-- ==== Sys2Proof/Machine/DigitalIo.lean ====
section
/-!
DEFINITION. Digital I/O, supply monitoring, logic terms and energy-limited ports (R459 to R492).
-/

namespace Sys2Proof.Machine

/-- The mapping entry of channel c, 1 to 32 (R481); an entry not written is all zero: disabled. -/
def State.dioEntry (s : State) (c : Nat) : List Byte := (s.entry? 0x30 0x02 (c - 1)).getD []

/-- DIR of a channel. -/
def State.dioDir (s : State) (c : Nat) : Nat := u8 (s.dioEntry c) 0

/-- A bit of CFLAGS: 0 INVERT, 1 WIRE_BREAK, 2 TEST_PULSE, 3 RESTART_INHIBIT, 4 COS_EVENT. -/
def State.dioFlag (s : State) (c i : Nat) : Bool := bit (u8 (s.dioEntry c) 4) i

/-- SOURCE of an output (R469). -/
def State.dioSource (s : State) (c : Nat) : Nat := u8 (s.dioEntry c) 5

/-- A digital channel. -/
def State.dio (s : State) (c : Nat) : DioChannel := s.fio.channels.getD (c - 1) .reset

/-- A digital channel changed. -/
def State.onDio (s : State) (c : Nat) (f : DioChannel → DioChannel) : State :=
  { s with fio.channels := setAt s.fio.channels (c - 1) f }

/-- Whether channel c is fed from FLD-2 (R459). -/
def onFld2 (c : Nat) : Bool := 17 ≤ c

/-- The supply group of a channel. -/
def State.supplyOf (s : State) (c : Nat) : Supply := if onFld2 c then s.fio.fld2 else s.fio.fld1

/-- UNDERVOLTAGE or CUTOFF. -/
def SupplyState.under (x : SupplyState) : Bool := x = .undervoltage ∨ x = .cutoff

/-- Code of a supply state (R483). -/
def SupplyState.code : SupplyState → Nat
  | .normal => 0
  | .warning => 1
  | .undervoltage => 2
  | .cutoff => 3

/-- VALID of a channel (R462, R466, R477, R482). -/
def State.dioValid (s : State) (c : Nat) : Bool :=
  let k := s.dio c
  s.dioDir c ≠ 0 && !s.fio.inReset && !(s.supplyOf c).st.under && !k.wireBreak && !k.extDrive

/-- Whether the output watchdog, or for a HOST channel the host output timeout, has expired (R471). -/
def State.dioExpired (s : State) (c : Nat) : Bool := s.fio.expired || (s.dioSource c = 4 && (s.dio c).hostExpired)

/-- The value of an output's source, inverted where the entry says (R469). -/
def State.dioValue (s : State) (c : Nat) : Bool :=
  let i := u8 (s.dioEntry c) 7
  let v :=
    match s.dioSource c with
    | 1 => bit s.fio.cmdBits i
    | 2 => (s.fio.terms.getD i { out := false, ones := 0, zeros := 0 }).out
    | 3 => s.fio.duty
    | 4 => (s.dio c).hostValue
    | _ => false
  xor v (s.dioFlag c 0)

/-- The safe state of an output (R472). -/
def State.dioSafe (s : State) (c : Nat) : Bool :=
  match u8 (s.dioEntry c) 6 with
  | 1 => true
  | 2 => (s.dio c).atExpiry
  | _ => false

/-- Rules 6 to 10 of R472. -/
def State.dioTarget (s : State) (c : Nat) : Bool :=
  match (s.dio c).forced with
  | some v => v
  | none =>
    let src := s.dioSource c
    if src = 3 then s.dioValue c && !s.fio.expired
    else if (src = 1 ∨ src = 2 ∨ src = 4) && s.dioExpired c then s.dioSafe c
    else if src = 1 && s.peer.duty ≠ .duty then false
    else s.dioValue c

/-- A latched fault that keeps an output off (R472 rule 4). -/
def DioChannel.latched (k : DioChannel) : Bool := k.overload || k.readback || k.groupOverload

/-- One output set by the first rule of R472 that applies; RESTART_WAIT clears when rules 6 to 10 give off. -/
def State.dioSet (s : State) (c : Nat) : State :=
  if s.dioDir c ≠ 2 then s
  else
    let k := s.dio c
    if s.fio.inReset || s.fio.inhibit || k.supplyOff || k.latched then s.onDio c fun k => { k with cmd := false, pulsing := false }
    else
      let v := s.dioTarget c
      if k.restartWait then s.onDio c fun k => { k with cmd := false, pulsing := false, restartWait := v }
      else s.onDio c fun k => { k with cmd := v, pulsing := k.pulsing && k.cmd = v }

/-- Every output set (R472). -/
def State.dioPass (s : State) : State := (List.range 32).foldl (fun s i => s.dioSet (i + 1)) s

/-- The 1 ms pass (R472). -/
def execOutputPass (t : Nat) (s : State) : Result :=
  let s := s.tick t
  if s.unitHeld 0x21 then .next s else .next s.dioPass

/-- Counters of the digital channels: kind 0 wire break, 1 EXT_DRIVE, 2 OVERLOAD, 3 READBACK, 4 GROUP_OVERLOAD, 5 failed
test pulses (R492). -/
def ctrDio (kind c : Nat) : Nat := 0x30F00000 + kind * 256 + c

/-- Whether a digital input reads ON, from its voltage (mV) and current (µA), by its type (R460). -/
def dioReads (type3 st : Bool) (mv ua : Nat) : Bool :=
  if (if type3 then 11000 else 15000) ≤ mv ∧ 2000 ≤ ua then true
  else if mv ≤ 5000 ∨ ua ≤ (if type3 then 1500 else 500) then false
  else st

/-- Whether the readback of an output reads high (R465). -/
def readbackReads (st : Bool) (mv : Nat) : Bool := if 11000 ≤ mv then true else if mv ≤ 5000 then false else st

/-- The channel that the peer's duty discrete is wired to (R401, R407). -/
def State.discreteChannel (s : State) : Nat := s.paramN 0x71010005

/-- DIO_INPUT_ACCEPT: the voltage (mV) and current (µA) in which the samples of an input, or the readback of an output, have agreed for
the filter time (R460, R461, R465). The first sample of the agreeing run lies one filter time back (R463); a change with COS_EVENT is
sent at once (R484); the peer's duty discrete is counted at the next strobe (R401). -/
def execDioInputAccept (t c mv ua : Nat) (s : State) : Result :=
  let s := s.tick t
  if s.unitHeld 0x21 then .next s else
  if s.dioDir c = 0 then .next s
  else
    let k := s.dio c
    let input : Bool := s.dioDir c = 1
    let v := if input then dioReads (u8 (s.dioEntry c) 1 = 3) k.st mv ua else readbackReads k.st mv
    let s1 := s.onDio c fun k => { k with st := v, level := if input then ua / 10 else ua / 1000 }
    let s2 : State := if decide (s.paramN 0x71010001 = 1) && decide (c = s.discreteChannel) then { s1 with peer.discrete := v } else s1
    if input && 29 ≤ c && s.dioFlag c 4 && decide (v ≠ k.st) then
      .next (s2.send (0x0041 + (c - 29)) (s.now - u16 (s.dioEntry c) 2 * 20 * usNs) 0 (le 4 (b2n v + 2 * b2n (s2.dioValid c))))
    else .next s2

/-- DUTY_DISCRETE_CHANGE: the input the peer's duty discrete is wired to changes (R401): it is counted at the next strobe. -/
def execDutyDiscreteChange (t : Nat) (high : Bool) (s : State) : Result :=
  let s := s.tick t
  if s.unitHeld 0x21 then .next s
  else
    let s1 := s.onDio s.discreteChannel fun k => { k with st := high }
    .next { s1 with peer.discrete := high }

/-- WIRE_BREAK set or cleared with its event (R462). -/
def State.wireBreak (s : State) (c : Nat) (v : Bool) : State :=
  if s.dioDir c = 1 && c ≤ 28 && s.dioFlag c 1 && (s.dio c).wireBreak ≠ v then
    let s1 := (s.onDio c fun k => { k with wireBreak := v }).raise 0x3002 [c, b2n v]
    if v then s1.count (ctrDio 0 c) else s1
  else s

/-- Input current below 0.3 mA for 100 ms, while the input reads OFF (R462). -/
def execWireBreakSet (t c : Nat) (s : State) : Result :=
  let s := s.tick t
  if s.unitHeld 0x21 ∨ (s.dio c).st = true then .next s else .next (s.wireBreak c true)

/-- Input current of 0.5 mA or more for 100 ms (R462). -/
def execWireBreakClear (t c : Nat) (s : State) : Result :=
  let s := s.tick t
  if s.unitHeld 0x21 then .next s else .next (s.wireBreak c false)

/-- An output commanded off with readback high for 5 ms (R466). -/
def State.extDrive (s : State) (c : Nat) : State :=
  if s.dioDir c = 2 && !(s.dio c).extDrive then
    ((s.onDio c fun k => { k with extDrive := true, forced := none }).raise 0x3003 [c, 1]).count (ctrDio 1 c)
  else s

/-- EXT_DRIVE_FAULT: an output commanded off whose readback, in mV, has read high for more than 5 ms (R465, R466). -/
def execExtDriveFault (t c mv : Nat) (s : State) : Result :=
  let s := s.tick t
  if s.unitHeld 0x21 then .next s else
  .next (if (s.dio c).cmd || !readbackReads (s.dio c).st mv then s else s.extDrive c)

/-- An output in current limit for tLIM (R466). -/
def execOutputOverload (t c : Nat) (s : State) : Result :=
  let s := s.tick t
  if s.unitHeld 0x21 then .next s else
  if s.dioDir c = 2 && (s.dio c).cmd && !(s.dio c).overload then
    .next (((s.onDio c fun k => { k with overload := true, cmd := false, pulsing := false }).raise 0x3004 [c, 1]).count (ctrDio 2 c))
  else .next s

/-- READBACK_FAULT: an output commanded on, not in current limit, whose readback, in mV, has been below the measured supply minus 1.5 V for
5 ms (R465, R466). -/
def execReadbackFault (t c mv : Nat) (s : State) : Result :=
  let s := s.tick t
  if s.unitHeld 0x21 then .next s else
  if s.dioDir c = 2 && (s.dio c).cmd && !(s.dio c).readback && decide (mv + 1500 < 10 * (s.supplyOf c).volts) then
    .next (((s.onDio c fun k => { k with readback := true, cmd := false, pulsing := false }).raise 0x3005 [c, 1]).count (ctrDio 3 c))
  else .next s

/-- The channels of connector group g (0 to 3). -/
def groupChannels (g : Nat) : List Nat := (List.range 8).map fun i => 8 * g + i + 1

/-- GROUP_OVERLOAD_FAULT: the output currents of a connector group in mA, as they have been for 50 ms; with a sum above 4.0 A the
highest-numbered channel that is on is latched off (R464, R466). -/
def execGroupOverloadFault (t g : Nat) (currents : List Nat) (s : State) : Result :=
  let s := s.tick t
  if s.unitHeld 0x21 then .next s else
  let s := (groupChannels g).zipIdx.foldl (fun (s : State) p =>
    if s.dioDir p.1 = 2 then s.onDio p.1 fun k => { k with level := currents.getD p.2 0 } else s) s
  let sum := (groupChannels g).foldl (fun n c => if s.dioDir c = 2 then n + (s.dio c).level else n) 0
  match (groupChannels g).reverse.find? fun c => s.dioDir c = 2 && (s.dio c).cmd with
  | none => .next s
  | some c =>
    if sum ≤ 4000 then .next s
    else
      .next (((s.onDio c fun k => { k with groupOverload := true, cmd := false, pulsing := false }).raise 0x3006 [c, 1]).count
        (ctrDio 4 c))

/-- The channel of a group to pulse next: ascending from the one pulsed last, on, with TEST_PULSE, not forced (R467). -/
def State.pulseNext (s : State) (g : Nat) : Option Nat :=
  let last := s.fio.pulseAt.getD g 0
  let ok (c : Nat) : Bool :=
    s.dioDir c = 2 && (s.dio c).cmd && s.dioFlag c 2 && (s.dio c).forced.isNone && !(s.supplyOf c).st.under
  let cs := (List.range 8).map fun i => 8 * g + i + 1
  match cs.find? fun c => decide (last < c) && ok c with
  | some c => some c
  | none => cs.find? ok

/-- The test pulses after a dispatch, one per connector group (R467). -/
def State.testPulses (s : State) : State :=
  (List.range 4).foldl (fun (s : State) g =>
    match s.pulseNext g with
    | none => s
    | some c =>
      let s1 := s.onDio c fun k => { k with pulsing := true, pulseSince := s.now }
      { s1 with fio.pulseAt := setAt s1.fio.pulseAt g fun _ => c }) s

/-- OUTPUT_TEST_PULSE_END: the test pulse width is over; the pulse fails when the readback, in mV, has not read low by then (R465 to
R467, R491). -/
def execOutputTestPulseEnd (t c mv : Nat) (s : State) : Result :=
  let s := s.tick t
  if s.unitHeld 0x21 then .next s else
  if !(s.dio c).pulsing ∨ s.now < (s.dio c).pulseSince + s.paramN 0x30010002 * usNs then .next s
  else if mv ≤ 5000 then .next (s.onDio c fun k => { k with pulsing := false, testFails := 0 })
  else
    let n := (s.dio c).testFails + 1
    let s1 := (s.onDio c fun k => { k with pulsing := false, testFails := n }).count (ctrDio 5 c)
    .next (if 2 ≤ n then s1.extDrive c else s1)

/-- Every output and analogue output remembers its value for HOLD. -/
def State.noteExpiry (s : State) : State :=
  { s with
    fio.channels := s.fio.channels.map fun (k : DioChannel) => { k with atExpiry := k.cmd }
    fio.outputs := s.fio.outputs.map fun (o : AnalogOut) => { o with atExpiry := o.code } }

/-- The bits of the channel status that a write of 1 clears: 7 EXT_DRIVE, 8 OVERLOAD, 9 READBACK, 10 GROUP_OVERLOAD (R482). -/
def DioChannel.clearBits (k : DioChannel) (mask : Nat) : DioChannel :=
  { k with
    extDrive := k.extDrive && !bit mask 7
    testFails := if bit mask 7 then 0 else k.testFails
    overload := k.overload && !bit mask 8
    readback := k.readback && !bit mask 9
    groupOverload := k.groupOverload && !bit mask 10 }

/-- The same bits as the hardware sets them in the cycle of a clear (R18). -/
def DioChannel.setBits (k : DioChannel) (mask : Nat) : DioChannel :=
  { k with
    extDrive := k.extDrive || bit mask 7
    overload := k.overload || bit mask 8
    readback := k.readback || bit mask 9
    groupOverload := k.groupOverload || bit mask 10 }

/-- The events of faults that cleared. -/
def State.clearedEvents (s : State) (c : Nat) (old new : DioChannel) : State :=
  (((s.raiseIf (old.extDrive && !new.extDrive) 0x3003 [c, 0]).raiseIf (old.overload && !new.overload) 0x3004 [c, 0]).raiseIf
    (old.readback && !new.readback) 0x3005 [c, 0]).raiseIf (old.groupOverload && !new.groupOverload) 0x3006 [c, 0]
------------------------------------------------------------------------
Exercise:
Show each line in the listing above that has "decide".

Result of the exercise:
    let s2 : State := if decide (s.paramN 0x71010001 = 1) && decide (c = s.discreteChannel) then { s1 with peer.discrete := v } else s1
    if input && 29 ≤ c && s.dioFlag c 4 && decide (v ≠ k.st) then
  if s.dioDir c = 2 && (s.dio c).cmd && !(s.dio c).readback && decide (mv + 1500 < 10 * (s.supplyOf c).volts) then
  match cs.find? fun c => decide (last < c) && ok c with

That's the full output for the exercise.